Lines from the start of the data through the line containing "[0xF0#8, 0x80#8, 0xF0#8, 0x90#8, 0xF0#8]" must be given again exactly. Leave the others out.

(Stored data)
══════════
-- ==== Sys2Proof/Machine/Params.lean ====
section
/-! DEFINITION. The defaults of the arguments of the machine (00_scope.md R6). `State.reset` takes them; every other definition
takes the arguments from the state (`Memory.font`, `State.vfPriority`, `State.keySelect`). -/

namespace Sys2Proof.Machine.Params

/-- Glyphs 0 to 7 of the default `FONT` (20_memory.md R58). -/
def fontLow : List Byte :=
  [0xF0#8, 0x90#8, 0x90#8, 0x90#8, 0xF0#8] ++ [0x20#8, 0x60#8, 0x20#8, 0x20#8, 0x70#8] ++
  [0xF0#8, 0x10#8, 0xF0#8, 0x80#8, 0xF0#8] ++ [0xF0#8, 0x10#8, 0xF0#8, 0x10#8, 0xF0#8] ++
  [0x90#8, 0x90#8, 0xF0#8, 0x10#8, 0x10#8] ++ [0xF0#8, 0x80#8, 0xF0#8, 0x10#8, 0xF0#8] ++
  [0xF0#8, 0x80#8, 0xF0#8, 0x90#8, 0xF0#8] ++ [0xF0#8, 0x10#8, 0x20#8, 0x40#8, 0x40#8]

/-- Glyphs 8 to F of the default `FONT` (20_memory.md R58). -/
def fontHigh : List Byte :=
  [0xF0#8, 0x90#8, 0xF0#8, 0x90#8, 0xF0#8] ++ [0xF0#8, 0x90#8, 0xF0#8, 0x10#8, 0xF0#8] ++
  [0xF0#8, 0x90#8, 0xF0#8, 0x90#8, 0x90#8] ++ [0xE0#8, 0x90#8, 0xE0#8, 0x90#8, 0xE0#8] ++
  [0xF0#8, 0x80#8, 0x80#8, 0x80#8, 0xF0#8] ++ [0xE0#8, 0x90#8, 0x90#8, 0x90#8, 0xE0#8] ++
  [0xF0#8, 0x80#8, 0xF0#8, 0x80#8, 0xF0#8] ++ [0xF0#8, 0x80#8, 0xF0#8, 0x80#8, 0x80#8]

/-- The default of `FONT`, glyph `g` at `5 * g`. PRESUMED: the place and the size are the source's, the byte values the
spec's default from general knowledge (R58, D10; notes/assumptions/5.md, unsafe): what is proved of these values holds for
them only. `State.reset` takes this table; every other definition takes the table as the argument `Memory.font`. -/
def font : Config.FontTable := ⟨(fontLow ++ fontHigh).toArray, rfl⟩

/-- The default of `VF_PRIORITY` (R6, 40_cycle.md R114, D7; notes/assumptions/6.md). -/
def vfPriority : Config.VfPriority := .flag

/-- The default of `KEY_SELECT` (R6, 45_keys_timers.md R183, D5; notes/assumptions/7.md). -/
def keySelect : Config.KeySelect := .lowest

end Sys2Proof.Machine.Params
end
══════════
## Result of this task
-- ==== Sys2Proof/Machine/Params.lean ====
section
/-! DEFINITION. The defaults of the arguments of the machine (00_scope.md R6). `State.reset` takes them; every other definition
takes the arguments from the state (`Memory.font`, `State.vfPriority`, `State.keySelect`). -/

namespace Sys2Proof.Machine.Params

/-- Glyphs 0 to 7 of the default `FONT` (20_memory.md R58). -/
def fontLow : List Byte :=
  [0xF0#8, 0x90#8, 0x90#8, 0x90#8, 0xF0#8] ++ [0x20#8, 0x60#8, 0x20#8, 0x20#8, 0x70#8] ++
  [0xF0#8, 0x10#8, 0xF0#8, 0x80#8, 0xF0#8] ++ [0xF0#8, 0x10#8, 0xF0#8, 0x10#8, 0xF0#8] ++
  [0x90#8, 0x90#8, 0xF0#8, 0x10#8, 0x10#8] ++ [0xF0#8, 0x80#8, 0xF0#8, 0x10#8, 0xF0#8] ++
  [0xF0#8, 0x80#8, 0xF0#8, 0x90#8, 0xF0#8] ++ [0xF0#8, 0x10#8, 0x20#8, 0x40#8, 0x40#8]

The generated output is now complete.